# Stepwise Logistic Regression in Predicting Mortality by Heart Failure

Stepwise regression is a semi-automated process of building a model by successively adding or removing variables based solely on the t-statistics of their estimated coefficients ("Duke People,"n.d.). In this notebook, we are going to use this method on finding the best predictors among the available variables to predict the probability of mortality (```DEATH_EVENT```) by heart failure. The package used in this notebook is the pROC package to generate the ROC and AUC. The modelling part is done using built-in stats package in R.

In [None]:
# This R environment comes with many helpful analytics packages installed
# It is defined by the kaggle/rstats Docker image: https://github.com/kaggle/docker-rstats
# For example, here's a helpful package to load

library(tidyverse)
library(pROC)

# Input data files are available in the read-only "../input/" directory
# For example, running this (by clicking run or pressing Shift+Enter) will list all files under the input directory

list.files(path = "../input")

# You can write up to 5GB to the current directory (/kaggle/working/) that gets preserved as output when you create a version using "Save & Run All" 
# You can also write temporary files to /kaggle/temp/, but they won't be saved outside of the current session

## Import Dataset
The dataset is imported from Kaggle, with 299 observations and 13 variables.

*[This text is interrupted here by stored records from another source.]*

/-- R176 to R178: WLOAD fills a bank from a descriptor and makes it weight resident; WDROP ends that; WPOKE puts a
directive into an input portal. Their refusals in the spec's order. -/
def Obligations.WeightCommands : Prop :=
  ∀ (s : State) (dr d1 : Drover) (n : Nat) (d b : BitVec 5) (m : BitVec 4) (q : BitVec 2) (x : Word) (ds : Desc) (cell passed : Nat)
    (elems : List (Nat × Nat × Nat × Nat)) (got : List ReadChunk) (c0 : Chip) (t : TileRead), Cmd s dr n d → Ready1d s dr d1 d b x → ds = descOf (dr.regs.getD m) → cell = x.toNat % 256 →
    (descHolds dr m →
      (256 ≤ x.toNat → Gives s dr (.wload d m b) d (status 21 0) any) ∧
      (x.toNat < 256 → 2 ≤ (s.chip.serai n).condition (quarterOf cell) → Waits s dr (.wload d m b)) ∧
      (x.toNat < 256 → (s.chip.serai n).condition (quarterOf cell) < 2 →
        (∀ k l, ds.check = some (k, l) → Gives s dr (.wload d m b) d (status k l) any) ∧
        (ds.check = none → ds.badTile = true → Gives s dr (.wload d m b) d (status 25 0) any) ∧
        (ds.check = none → ds.badTile = false → (s.chip.serai n).bankUsed cell = true →
          Gives s dr (.wload d m b) d (status 1 0) any) ∧
        (ds.check = none → ds.badTile = false → (s.chip.serai n).bankUsed cell = false →
          (∀ k a, s.chip.tileFault s.focus dr ds ds.tile = some (k, a) →
            Trapped s dr (.wload d m b) k dr.regs.pc (BitVec.ofNat 64 a)) ∧
          (s.chip.tileFault s.focus dr ds ds.tile = none →
            (dr.hold = .tile passed elems got ∧ c0 = s.chip) ∨ (dr.hold = .idle ∧ passed = 0 ∧ elems = [] ∧ got = [] ∧
              c0 = s.chip.dropFar (dr.tileEnd s.focus ds.fmt).agent) →
            t = TileRead.run (dr.tileEnd s.focus ds.fmt) { ds with scaleOff := false } (ds.tile.drop passed)
              { c := c0, passed := passed, elems := elems, got := got, stands := .going } →
            (t.stands = .waits → ∃ u d', exec (.wload d m b) s = .next u ∧ u.cur? = some d' ∧ d'.hold = .tile t.passed t.elems t.got ∧
              d'.regs = dr.regs) ∧
            (∀ k a, t.stands = .bad k a → Trapped s dr (.wload d m b) k dr.regs.pc (BitVec.ofNat 64 a)) ∧
            (∀ k a, t.stands = .raced k a → Trapped s dr (.wload d m b) 0x0E dr.regs.pc (BitVec.ofNat 64 a)) ∧
            (t.stands = .lost → Gives s dr (.wload d m b) d (status 37 0) fun u _ => ∃ k, look (u.chip.serai n).banks cell = some k ∧
              k.resident = false ∧ k.fmt = none) ∧
            (t.stands = .going →
              Gives s dr (.wload d m b) d (status 0 (if t.elems.any fun e => zeroOnNan ds.fmt e.2.2.2 then 0x40 else 0))
                fun u _ => ∃ k, look (u.chip.serai n).banks cell = some k ∧ k.resident = true ∧
                  k.fmt = some (BitVec.ofNat 6 ds.fmt)))))) ∧
    (256 ≤ x.toNat → Gives s dr (.wdrop d b) d (status 21 0) any) ∧
    (x.toNat < 256 → 2 ≤ (s.chip.serai n).condition (quarterOf cell) → Waits s dr (.wdrop d b)) ∧
    (x.toNat < 256 → (s.chip.serai n).condition (quarterOf cell) = 0 → Gives s dr (.wdrop d b) d (status 1 0) any) ∧
    (x.toNat < 256 → (s.chip.serai n).condition (quarterOf cell) = 1 → s.chip.bankResident n cell = false →
      Gives s dr (.wdrop d b) d (status 26 0) any) ∧
    (x.toNat < 256 → (s.chip.serai n).condition (quarterOf cell) = 1 → s.chip.bankResident n cell = true →
      Gives s dr (.wdrop d b) d 0 fun u _ => u.chip.bankResident n cell = false) ∧
    ((s.chip.serai n).condition q.toNat = 3 → Waits s dr (.wpoke d q b)) ∧
    ((s.chip.serai n).condition q.toNat ≠ 3 → 2048 ≤ x.toNat → Gives s dr (.wpoke d q b) d (status 21 0) any) ∧
    ((s.chip.serai n).condition q.toNat ≠ 3 → x.toNat < 2048 → x.toNat % 256 = 0 ∨ 13 < x.toNat % 256 →
      Gives s dr (.wpoke d q b) d (status 12 0) any) ∧
    ((s.chip.serai n).condition q.toNat ≠ 3 → x.toNat < 2048 → 1 ≤ x.toNat % 256 → x.toNat % 256 ≤ 13 →
      ((s.chip.serai n).resident q.toNat = none → Gives s dr (.wpoke d q b) d (status 1 0) any) ∧
      (∀ pg g, (s.chip.serai n).resident q.toNat = some (pg, g) →
        (g.portalIs (x.toNat / 256) false = false → Gives s dr (.wpoke d q b) d (status 14 0) any) ∧
        (g.portalIs (x.toNat / 256) false = true → 16 ≤ (lookD g.fifos (x.toNat / 256) []).length → Waits s dr (.wpoke d q b)) ∧
        (g.portalIs (x.toNat / 256) false = true → (lookD g.fifos (x.toNat / 256) []).length < 16 →
          (∀ e, look g.entered (x.toNat / 256) = some e → e.1 = s.cycle → e.2 ≤ wpokePlace) →
          Gives s dr (.wpoke d q b) d 0 fun u _ => ∃ h o, look (u.chip.serai n).pages pg = some h ∧
            look h.fifos (x.toNat / 256) = some (lookD g.fifos (x.toNat / 256) [] ++ [o]) ∧
            o.tok = Token.directive (x.toNat % 256))))

namespace Sys2Proof.Claims

/-- R184: the argument block of SPAWN, empty where rb is x0, with the chip once it is read. -/
def SpawnBlock (s : State) (dr : Drover) (b : BitVec 5) (y : Word) (blk : List Byte) (c : Chip) : Prop :=
  (b = 0 ∧ blk = [] ∧ c = s.chip) ∨ (b ≠ 0 ∧ BlockIs s s.chip c dr y 64 64 blk)

/-- R184: watch entry i of a block, if present, is aligned and on a tagged page. -/
def WatchFits (c : Chip) (u : Nat) (dr : Drover) (blk : List Byte) (i : Nat) : Prop :=
  bitOf (byteAt blk 29) i = true → field blk (32 + 8 * i) 8 % 8 = 0 ∧
    ∃ l c2, c.engineLeaf u dr (field blk (32 + 8 * i) 8) .read = .ok l c2 ∧ l.tagged = true

/-- What the commands of the dispatch engines share (R190, R304): operands read, the issuer's earlier accesses performed. -/
def Dispatches (s : State) (dr d1 : Drover) (d a b : BitVec 5) (x y : Word) : Prop :=
  Ready2d s dr d1 d a b x y ∧ dr.released = true ∧ dr.hold = .idle

/-- R191: the shapes of the blocks of XTOPK, XBIN, XSEND, XRECV and XBIAS, and the ranges of their fields. -/
def topkShape (b : List Byte) : Prop :=
  byteAt b 1 ≤ 1 ∧ zeroBytes b 6 2 = true ∧ zeroBytes b 12 4 = true ∧ restZero b 32 = true ∧ field b 16 8 % 8 = 0 ∧ field b 24 8 % 8 = 0

/-- See `topkShape`. -/
def topkRange (b : List Byte) : Prop :=
  1 ≤ byteAt b 0 ∧ byteAt b 0 ≤ 8 ∧ 1 ≤ field b 2 2 ∧ field b 2 2 ≤ 4096 ∧ 1 ≤ field b 4 2 ∧ field b 4 2 ≤ 4096 ∧ 1 ≤ field b 8 4 ∧
    field b 8 4 ≤ 65536

/-- See `topkShape`. -/
def binShape (b : List Byte) : Prop :=
  zeroBytes b 14 2 = true ∧ restZero b 48 = true ∧ field b 0 8 % 8 = 0 ∧ field b 40 8 % 8 = 0 ∧ field b 16 8 % 4 = 0 ∧ field b 24 8 % 4 = 0 ∧
    field b 32 8 % 4 = 0

/-- See `topkShape`. -/
def binRange (b : List Byte) : Prop := 1 ≤ field b 8 4 ∧ field b 8 4 ≤ 65536 ∧ 1 ≤ field b 12 2 ∧ field b 12 2 ≤ 4096

/-- See `topkShape`. -/
def sendShape (b : List Byte) : Prop :=
  byteAt b 0 ≤ 1 ∧ zeroBytes b 1 7 = true ∧ zeroBytes b 20 4 = true ∧ restZero b 48 = true ∧ field b 8 8 % 8 = 0 ∧ field b 40 8 % 8 = 0 ∧
    field b 24 8 % 128 = 0 ∧ field b 32 8 % 2 = 0

/-- See `topkShape`. -/
def sendRange (b : List Byte) : Prop := 1 ≤ field b 16 4 ∧ field b 16 4 ≤ 65536

/-- See `topkShape`. -/
def recvShape (b : List Byte) : Prop :=
  zeroBytes b 34 6 = true ∧ restZero b 48 = true ∧ field b 8 8 % 128 = 0 ∧ field b 16 8 % 8 = 0 ∧ field b 24 8 % 4 = 0 ∧ field b 40 8 % 8 = 0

There are no missing values (NA) in the dataset. Notice that the column ```DEATH_EVENT``` is our dependent variable that we are going to predict, and it is consisted of binary values (0= alive, 1=death). Binary values of dependent variable indicates that we can use a logistic regression to build a model.

In [None]:
hfdata<-read.csv('../input/heart-failure-clinical-data/heart_failure_clinical_records_dataset.csv')
head(hfdata)

In [None]:
glimpse(hfdata)
table(is.na(hfdata))

## Stepwise Regression
The regression is started by assigning 2 new variables (models) : ```null_model``` and ```full_model``` which represent the model with no predictors and all available predictors respectively. These models are our starting point and ending point, since stepwise regression is a process of iterating all possible pair of predictors into the model. We are using the ```glm()``` function, with the binomial family (logistic regression). Both of the null and full models are then used for the stepwise process using the ```step()``` function, with forward direction.

In [None]:
null_model<-glm(DEATH_EVENT~1,data=hfdata,family='binomial')
full_model<-glm(DEATH_EVENT~.,data=hfdata,family='binomial')
step_model <- step(null_model, 
                   scope = list(lower = null_model,
                                upper = full_model),
                   direction = "forward")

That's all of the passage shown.